MichealVo commented 2 years ago

Error executing process > 'pipeline:split_bam (1)'

Caused by: Process pipeline:split_bam (1) terminated with an error exit status (1)

Command executed:

seqkit bam -j 4 -N 10 fastq_reads_aln_sorted.bam -o bam_bundles/ mv bam_bundles/ . for f in :*; do mv -v "$f" $(echo "$f" | tr ':' '-'); done

Command exit status: 1

Command output: (empty)

Command error: [INFO] Creating BAM bundles from file: fastq_reads_aln_sorted.bam [INFO] Minimum reads per bundle: 10 [INFO] Output directory: bam_bundles/ Bundle Chrom Start End NrRecs NrLoci [INFO] Written 0 BAM records to 0 loci and 1 bundles. mv: cannot stat 'bam_bundles/*': No such file or directory

nrhorner commented 2 years ago

Hi.

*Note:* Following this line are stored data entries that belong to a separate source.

/-! ### The transmitters, the restart and the commit's end -/

/-- Port D serves the queue not served last, and the start of a queued notice is reported.
READY and FREE, D_FRAME_START starts the head of the forward egress queue or of the local queue: of the one that holds a
frame, and of the one not served last when both do; D_FORWARDED or D_LOCAL grows. HELD or SENDING, or with both queues empty,
nothing starts. The start of a QUEUED unsolicited notice returns its kind to IDLE, or to PENDING when the kind is enabled and
has gathered events; any other local frame leaves the notice unit alone. -/
def Obligations.DArbiterAlternates : Prop :=
  (∀ s : State, s.held = false →
     (∀ f rest, s.dTx.send = .ready → s.dTx.hold = .free → s.egress = f :: rest →
       (s.localQ = [] ∨ s.dTx.lastServed = .ofLocal) →
       exec .dFrameStart s = .next { s with
         egress := rest
         counters := { s.counters with dForwarded := s.counters.dForwarded + 1 }
         dTx := { send := .sending (.forward f), hold := .free, lastServed := .forward, lane := .frame } }) ∧
     (∀ f rest, s.dTx.send = .ready → s.dTx.hold = .free → s.localQ = f :: rest →
       (s.egress = [] ∨ s.dTx.lastServed = .forward) →
       exec .dFrameStart s = .next { s with
         localQ := rest
         counters := { s.counters with dLocal := s.counters.dLocal + 1 }
         dTx := { send := .sending (.ofLocal f), hold := .free, lastServed := .ofLocal, lane := .frame }
         notices := s.notices.frameStarted f }) ∧
     (∀ duration, s.dTx.hold = .held duration → exec .dFrameStart s = .next s) ∧
     (∀ f, s.dTx.send = .sending f → exec .dFrameStart s = .next s) ∧
     (s.egress = [] → s.localQ = [] → exec .dFrameStart s = .next s)) ∧
  (∀ (n : NoticeUnit),
     (∀ f : ResponseFrame, n.frameStarted (.response f) = n) ∧
     (∀ f : NoticeFrame, 0x10 ≤ f.code.toNat → n.frameStarted (.notice f) = n) ∧
     (∀ f : NoticeFrame, f.code = 0x01 → n.bootDone = .queued → n.frameStarted (.notice f) = { n with bootDone := .idle }) ∧
     (∀ f : NoticeFrame, f.code = 0x02 → n.overrun = .queued →
       n.frameStarted (.notice f) =
         if n.mask.getLsbD 1 = true ∧ n.overrunSet = true then { n with overrun := .pending, overrunSet := false }
         else { n with overrun := .idle }) ∧
     (∀ f : NoticeFrame, f.code = 0x03 → n.sequence = .queued →
       n.frameStarted (.notice f) =
         if n.mask.getLsbD 2 = true ∧ n.accumulator ≠ 0 then { n with sequence := .pending }
         else { n with sequence := .idle }))

/-- Port U starts its link-control frame first, and both transmitters end their frames.
READY, U_FRAME_START starts the frame of the link-control slot, which is then empty, else the head of the reverse forward
queue, else nothing; SENDING, it starts nothing. D_FRAME_SENT and U_FRAME_SENT make their transmitter READY with its lane
idle, but for the response a RESTARTING engine waits for; a READY transmitter has no frame to end (log 3). -/
def Obligations.TransmissionsStartAndEnd : Prop :=
  (∀ s : State, s.held = false →
     (∀ f, s.dTx.send = .sending f → (isRestartResponse f = false ∨ ∀ form, s.engine ≠ .restarting form) →
       exec .dFrameSent s = .next { s with dTx := { s.dTx with send := .ready, lane := .idle } }) ∧
     (∀ f, s.uTx.send = .sending f →
       exec .uFrameSent s = .next { s with uTx := { send := .ready, lane := .idle } } ∧ exec .uFrameStart s = .next s) ∧
     (s.dTx.send = .ready → exec .dFrameSent s = .next s) ∧
     (s.uTx.send = .ready → exec .uFrameSent s = .next s)) ∧
  (∀ s : State, s.held = false → s.uTx.send = .ready →
     (∀ f, s.flow.slot = some f →
       exec .uFrameStart s = .next { s with
         flow := { s.flow with slot := none }, uTx := { send := .sending (.link f), lane := .frame } }) ∧
     (∀ f rest, s.flow.slot = none → s.reverseQ = f :: rest →
       exec .uFrameStart s = .next { s with reverseQ := rest, uTx := { send := .sending (.reverse f), lane := .frame } }) ∧
     (s.flow.slot = none → s.reverseQ = [] → exec .uFrameStart s = .next s))

/-- A RESTART answers OK first, and the restart begins when that response has been sent.
RESTART taken while RUNNING answers OK at once, or holds that answer, the form is kept, and nothing else of the part changes.
D_FRAME_SENT of the OK response a RESTARTING engine waits for begins the restart: every item takes its value of table 10.4.1,
the mask, the hold duration setting, the address, the role and the content of the banks are kept (but a shadow that was
COPYING or LOADING is empty), a scan starts, and KEEP goes on RUNNING while RELOAD boots. A frame that port U is sending is
cut off with INVALID unless its END had been sent, which is free (log 13). What an ended store operation leaves in the store
is free within R183 (log 4). -/
def Obligations.RestartAnswersThenBegins : Prop :=
  (∀ (s : State) (f : RequestFrame) (rest : List ReverseFrame) (form : RestartForm), Takes 0x04 f rest s →
     s.mode = .running →
     f.params = [match form with
       | .keep => 0x00
       | .reload => 0x01] →
     let response := buildResponse (byteOf s.address) f.tag 0x04 0x00 []
     exec .restart s = .next (
       if Roomy s then { s with requestQ := rest, localQ := s.localQ ++ [.response response], engine := .restarting form }
       else { s with
         requestQ := rest, engine := .holding { response := some response, successor := none, restart := some form } })) ∧
  (∀ (s : State) (f : DFrame) (form : RestartForm), s.held = false → s.engine = .restarting form →
     s.dTx.send = .sending f → isRestartResponse f = true →
     ∃ (nv : NvStore) (bankA bankB : Bank), exec .dFrameSent s = .next {
       s with
       mode := match form with
         | .keep => .running
         | .reload => .booting
       boot := match form with
         | .keep => none
         | .reload => some { phase := .scan, candidate := none, tried := [] }
       uRx := .idle
       dRx := .idle
       ingress := []
       intake := .free
       stage := .idle
       trackers := Vector.replicate 16 .unsynced
       slotCounts := Vector.replicate 64 { sat := 0, range := 0 }
       groupCounts := Vector.replicate 16 { gap := 0, dup := 0 }
       egress := []
       localQ := []
       dTx := { send := .ready, hold := .free, lastServed := .ofLocal, lane := .idle }
       uTx := { send := .ready, lane := if s.uTx.send = .ready ∨ Config.endSent s.freeCount = true then .idle else .cut }
       flow := { upstream := .quiet, refresh := none, setting := s.flow.setting, slot := none }
       counters := {
         uAccepted := 0, uCheckErr := 0, uMalformed := 0, uOverrun := 0, blocked := 0, duplicates := 0, dForwarded := 0,
         dLocal := 0, rAccepted := 0, rBad := 0, rOverrun := 0, reqDropped := 0 }
       requestQ := []
       reverseQ := []
       engine := .idle
       notices := {
         mask := s.notices.mask, completions := Vector.replicate 7 { pending := none, follower := none }, bootDone := .idle,
         bootOutcome := none, overrun := .idle, overrunSet := false, sequence := .idle, accumulator := 0 }
       bankA := bankA
       bankB := bankB
       shadow := .editable
       commit := none
       store := { op := some .scan, table := s.store.table, view := s.store.view, buffer := none }
       nv := nv
       freeCount := s.freeCount + 1 } ∧
     Interrupted s.store.op s.nv nv ∧
     (s.active = .a → bankA = s.bankA ∧
       bankB = match s.shadow with
         | .copying _ | .loading => Bank.empty
         | .editable | .validating _ _ | .armed => s.bankB) ∧
     (s.active = .b → bankB = s.bankB ∧
       bankA = match s.shadow with
         | .copying _ | .loading => Bank.empty
         | .editable | .validating _ _ | .armed => s.bankA))

/-- A commit ends EXPIRED by its timer, or CANCELLED by a request.
COMMIT_TIMER_EXPIRY on an ARMED commit whose timer runs, and CANCEL_COMMIT on a commit that is ARMED or in its test, make the
shadow EDITABLE with its content as it was, drop the record, and raise COMMIT_DONE EXPIRED or CANCELLED with the COMMIT's tag
(as CopyAndValidateComplete says); CANCEL_COMMIT answers OK. A stopped timer does not expire. Which of the answer and the
notice of a CANCEL_COMMIT is offered to the local queue first is open (log 5). -/
def Obligations.CommitExpiresOrIsCancelled : Prop :=
  (∀ (s : State) (r : CommitRecord), s.held = false → s.shadow = .armed → s.commit = some r →
     (∀ tag, r.timer = true → r.origin = .request → r.tag = some tag →
       exec .commitTimerExpiry s =
         .next (raiseCompletion tag .commitExpired { s with shadow := .editable, commit := none })) ∧
     (r.timer = false → exec .commitTimerExpiry s = .next s)) ∧
  (∀ (s : State) (f : RequestFrame) (rest : List ReverseFrame) (r : CommitRecord) (tag : Byte), Takes 0x24 f rest s →
     s.mode = .running → f.params = [] → (s.shadow = .armed ∨ ∃ t, s.shadow = .validating .commit t) → s.commit = some r →
     r.origin = .request → r.tag = some tag →
     let ended : State := { s with requestQ := rest, shadow := .editable, commit := none, freeCount := s.freeCount + 1 }
     exec .cancelCommit s = .next (answeredWith f .ok [] (raiseCompletion tag .commitCancelled ended)) ∨
     exec .cancelCommit s = .next (raiseCompletion tag .commitCancelled (answeredWith f .ok [] ended)))

/-! ### The request engine -/

/-- An Enumerate gives an address, or finds none left, or finds the part addressed.
ENUMERATE_TAKEN, whatever the mode. An unaddressed part and a next address n of 1 to 30: the address becomes n, the answer is
OK with the identity record that holds n, from source n, and a successor with n + 1 and the same tag goes to the reverse
forward queue. Next address 31: the address stays 0, the answer is NO_ADDRESS without data and the frame is passed on
unchanged. An addressed part: the answer is STATE from its own address without data, and nothing is forwarded. What finds no
place is held by the engine. -/
def Obligations.EnumerateGivesAddress : Prop :=
  ∀ (s : State) (f : EnumFrame) (rest : List ReverseFrame), s.held = false → s.engine = .idle →
    s.requestQ = .enumerate f :: rest →
    let placed (response : ResponseFrame) (successor : Option EnumFrame) (t : State) : State := { t with
      requestQ := rest
      localQ := if Roomy s then s.localQ ++ [.response response] else s.localQ
      reverseQ := match successor with
        | some e => if s.reverseQ.length < 8 then s.reverseQ ++ [.enumerate e] else s.reverseQ
        | none => s.reverseQ
      engine :=
        if Roomy s ∧ (successor = none ∨ s.reverseQ.length < 8) then .idle
        else .holding {
          response := if Roomy s then none else some response
          successor := if s.reverseQ.length < 8 then none else successor
          restart := none } }
    (∀ (n : Fin 31) (m : Fin 32), s.address = 0 → 1 ≤ n.val → f.next.val = n.val → m.val = n.val + 1 →
      let identity : List Byte :=
        [0x16, 0x16, 0x01, 16, 16, 64, 32, 0x01, 0x00, 4, byteOf n, if s.mode = .booting then 0x00 else 0x01]
      exec .enumerateTaken s = .next (placed (buildResponse (byteOf n) f.tag 0x00 0x00 identity) (some (buildEnum m f.tag))
        { s with address := n })) ∧
    (s.address = 0 → f.next.val = 31 →
      exec .enumerateTaken s = .next (placed (buildResponse 0x00 f.tag 0x00 0x0B []) (some f) s)) ∧
    (s.address ≠ 0 →
      exec .enumerateTaken s = .next (placed (buildResponse (byteOf s.address) f.tag 0x00 0x03 []) none s))

/-- The engine holds a response or a successor that finds no place, and takes no entry meanwhile.
HELD_RESPONSE_ENTERS moves the held response into a local queue with a place that no pending notice is to take,
SUCCESSOR_ENTERS the held successor into a reverse forward queue with a place, in either order; the engine is IDLE when
nothing is held, or RESTARTING after the OK response of a RESTART. Without a place nothing happens, and while a notice is
pending no held response enters, a free place being for the notice (log 7). An engine that is HOLDING or RESTARTING takes no
request, no Enumerate and no unknown code. -/
def Obligations.EngineHoldsWhatFindsNoPlace : Prop :=
  (∀ (s : State) (h : Held), s.held = false → s.engine = .holding h →
     (∀ r, h.response = some r → Roomy s →
       exec .heldResponseEnters s = .next { s with
         localQ := s.localQ ++ [.response r]
         engine := match h.successor, h.restart with
           | some e, form => .holding { response := none, successor := some e, restart := form }
           | none, some form => .restarting form
           | none, none => .idle }) ∧
     (∀ e, h.successor = some e → h.restart = none → s.reverseQ.length < 8 →
       exec .successorEnters s = .next { s with
         reverseQ := s.reverseQ ++ [.enumerate e]
         engine := match h.response with
           | some r => .holding { response := some r, successor := none, restart := none }
           | none => .idle }) ∧
     ((4 ≤ s.localQ.length ∨ s.notices.firstPending ≠ none) → exec .heldResponseEnters s = .next s) ∧
     (8 ≤ s.reverseQ.length → exec .successorEnters s = .next s)) ∧
  (∀ (s : State) (c : Instr), s.engine ≠ .idle →
     (c = .enumerateTaken ∨ c = .badCode ∨ ∃ code, commandOf code = some c) → exec c s = .next s)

I'm sorrry that you're having problems with the workflow.

Could you post the nextflow.log and the output of nextflow info epi2me-labs/wf-isoforms please?

MichealVo commented 2 years ago

Here is the information I have got after typing the command: ./nextflow info epi2me-labs/wf-isoforms

(base) ubuntu@kingspeak:~/wf-isoforms$ ./nextflow info epi2me-labs/wf-isoforms project name: epi2me-labs/wf-isoforms repository : https://github.com/epi2me-labs/wf-isoforms local path : /home/ubuntu/.nextflow/assets/epi2me-labs/wf-isoforms main script : main.nf description : RNA/cDNA isoform analysis workflow author : Oxford Nanopore Technologies revisions :

master (default) prerelease v0.1.0 [t] v0.1.1 [t]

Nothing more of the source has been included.